(Records from a collection)

+ + +

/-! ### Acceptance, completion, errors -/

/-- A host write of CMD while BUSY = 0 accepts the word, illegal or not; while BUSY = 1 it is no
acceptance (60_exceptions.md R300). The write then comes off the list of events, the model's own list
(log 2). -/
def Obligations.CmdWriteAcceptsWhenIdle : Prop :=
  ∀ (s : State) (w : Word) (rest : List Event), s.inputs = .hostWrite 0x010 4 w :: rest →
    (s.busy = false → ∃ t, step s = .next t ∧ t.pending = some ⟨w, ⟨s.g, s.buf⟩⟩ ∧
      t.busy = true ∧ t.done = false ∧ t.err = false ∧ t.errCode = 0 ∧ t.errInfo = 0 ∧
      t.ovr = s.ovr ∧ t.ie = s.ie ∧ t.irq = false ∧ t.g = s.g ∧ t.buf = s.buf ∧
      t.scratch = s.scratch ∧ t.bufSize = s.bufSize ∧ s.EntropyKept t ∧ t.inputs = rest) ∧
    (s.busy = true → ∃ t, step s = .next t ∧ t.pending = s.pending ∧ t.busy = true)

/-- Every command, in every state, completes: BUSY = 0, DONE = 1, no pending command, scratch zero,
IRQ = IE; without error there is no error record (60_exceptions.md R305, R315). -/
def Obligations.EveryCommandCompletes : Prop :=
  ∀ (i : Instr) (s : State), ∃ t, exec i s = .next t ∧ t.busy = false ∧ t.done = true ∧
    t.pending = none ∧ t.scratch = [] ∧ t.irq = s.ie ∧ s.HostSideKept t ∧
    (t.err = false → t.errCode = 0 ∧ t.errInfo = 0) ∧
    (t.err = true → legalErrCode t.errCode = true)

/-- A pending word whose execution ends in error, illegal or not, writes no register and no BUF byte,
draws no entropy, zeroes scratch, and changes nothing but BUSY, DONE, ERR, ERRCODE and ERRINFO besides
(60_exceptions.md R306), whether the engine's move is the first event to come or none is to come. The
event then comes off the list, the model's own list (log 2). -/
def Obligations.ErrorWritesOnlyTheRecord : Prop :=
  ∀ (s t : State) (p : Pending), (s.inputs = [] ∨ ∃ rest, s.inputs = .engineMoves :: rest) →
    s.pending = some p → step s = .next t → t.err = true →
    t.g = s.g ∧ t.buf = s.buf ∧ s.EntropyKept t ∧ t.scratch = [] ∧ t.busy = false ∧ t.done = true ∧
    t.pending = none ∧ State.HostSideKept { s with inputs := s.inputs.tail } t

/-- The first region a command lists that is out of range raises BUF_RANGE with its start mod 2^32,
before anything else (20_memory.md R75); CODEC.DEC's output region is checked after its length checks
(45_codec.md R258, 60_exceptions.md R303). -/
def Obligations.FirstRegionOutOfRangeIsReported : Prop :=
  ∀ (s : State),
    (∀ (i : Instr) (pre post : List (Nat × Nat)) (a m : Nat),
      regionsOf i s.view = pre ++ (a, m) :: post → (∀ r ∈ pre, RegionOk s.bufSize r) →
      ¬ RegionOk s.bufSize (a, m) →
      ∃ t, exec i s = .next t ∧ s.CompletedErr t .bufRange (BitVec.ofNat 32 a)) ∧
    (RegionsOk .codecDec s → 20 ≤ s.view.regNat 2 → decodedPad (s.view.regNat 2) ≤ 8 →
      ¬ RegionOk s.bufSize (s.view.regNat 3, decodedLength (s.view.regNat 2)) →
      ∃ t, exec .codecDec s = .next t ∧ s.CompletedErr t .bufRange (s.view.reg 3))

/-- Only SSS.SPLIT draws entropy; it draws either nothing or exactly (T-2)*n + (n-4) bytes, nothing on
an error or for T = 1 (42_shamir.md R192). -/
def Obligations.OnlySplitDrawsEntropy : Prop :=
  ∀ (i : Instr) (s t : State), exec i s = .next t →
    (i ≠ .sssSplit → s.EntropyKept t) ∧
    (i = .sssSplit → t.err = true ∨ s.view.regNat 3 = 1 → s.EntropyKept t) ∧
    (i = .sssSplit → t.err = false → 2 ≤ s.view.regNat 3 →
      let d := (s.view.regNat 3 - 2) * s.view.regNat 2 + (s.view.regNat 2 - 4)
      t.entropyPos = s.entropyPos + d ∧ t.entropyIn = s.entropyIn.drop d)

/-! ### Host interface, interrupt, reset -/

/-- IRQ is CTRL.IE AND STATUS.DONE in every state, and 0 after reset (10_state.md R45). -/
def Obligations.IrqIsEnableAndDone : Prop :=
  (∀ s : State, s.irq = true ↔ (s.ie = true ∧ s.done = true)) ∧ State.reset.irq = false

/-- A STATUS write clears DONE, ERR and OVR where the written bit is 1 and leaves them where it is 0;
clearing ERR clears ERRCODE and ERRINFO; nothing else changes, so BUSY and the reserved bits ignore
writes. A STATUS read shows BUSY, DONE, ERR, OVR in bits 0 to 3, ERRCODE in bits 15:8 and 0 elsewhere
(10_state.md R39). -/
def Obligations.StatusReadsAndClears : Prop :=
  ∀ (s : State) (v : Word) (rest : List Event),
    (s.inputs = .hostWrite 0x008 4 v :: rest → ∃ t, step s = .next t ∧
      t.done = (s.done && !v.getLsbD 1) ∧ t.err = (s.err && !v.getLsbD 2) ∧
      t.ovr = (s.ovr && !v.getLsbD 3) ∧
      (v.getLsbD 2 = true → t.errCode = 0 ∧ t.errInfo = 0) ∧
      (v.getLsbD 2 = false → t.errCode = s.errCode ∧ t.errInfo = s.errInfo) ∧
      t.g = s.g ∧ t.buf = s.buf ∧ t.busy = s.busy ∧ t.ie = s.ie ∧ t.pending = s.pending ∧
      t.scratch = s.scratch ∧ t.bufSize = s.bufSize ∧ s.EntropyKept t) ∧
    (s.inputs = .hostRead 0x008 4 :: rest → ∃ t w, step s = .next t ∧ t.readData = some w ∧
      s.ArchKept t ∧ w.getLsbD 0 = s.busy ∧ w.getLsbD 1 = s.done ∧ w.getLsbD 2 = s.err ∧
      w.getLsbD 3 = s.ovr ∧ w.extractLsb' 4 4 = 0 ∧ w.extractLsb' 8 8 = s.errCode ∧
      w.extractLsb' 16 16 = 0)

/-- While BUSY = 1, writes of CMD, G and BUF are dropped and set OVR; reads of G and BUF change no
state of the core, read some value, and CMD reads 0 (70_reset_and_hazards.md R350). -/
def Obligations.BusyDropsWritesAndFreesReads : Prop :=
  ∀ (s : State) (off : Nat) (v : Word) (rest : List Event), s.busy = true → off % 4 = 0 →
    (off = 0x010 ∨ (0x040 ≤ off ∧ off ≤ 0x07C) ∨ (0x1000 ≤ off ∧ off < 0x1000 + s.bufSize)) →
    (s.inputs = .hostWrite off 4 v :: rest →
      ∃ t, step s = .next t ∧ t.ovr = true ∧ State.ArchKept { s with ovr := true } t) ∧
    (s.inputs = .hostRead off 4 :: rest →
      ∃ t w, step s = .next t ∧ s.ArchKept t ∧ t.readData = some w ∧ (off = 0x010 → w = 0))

+ + +

All that is wanted is a faithful reproduction of the line above with "bytes, nothing on", the line with "interrupt, reset -/", and every line in between.

* _Response_
/-- Only SSS.SPLIT draws entropy; it draws either nothing or exactly (T-2)*n + (n-4) bytes, nothing on
an error or for T = 1 (42_shamir.md R192). -/
def Obligations.OnlySplitDrawsEntropy : Prop :=
  ∀ (i : Instr) (s t : State), exec i s = .next t →
    (i ≠ .sssSplit → s.EntropyKept t) ∧
    (i = .sssSplit → t.err = true ∨ s.view.regNat 3 = 1 → s.EntropyKept t) ∧
    (i = .sssSplit → t.err = false → 2 ≤ s.view.regNat 3 →
      let d := (s.view.regNat 3 - 2) * s.view.regNat 2 + (s.view.regNat 2 - 4)
      t.entropyPos = s.entropyPos + d ∧ t.entropyIn = s.entropyIn.drop d)

/-! ### Host interface, interrupt, reset -/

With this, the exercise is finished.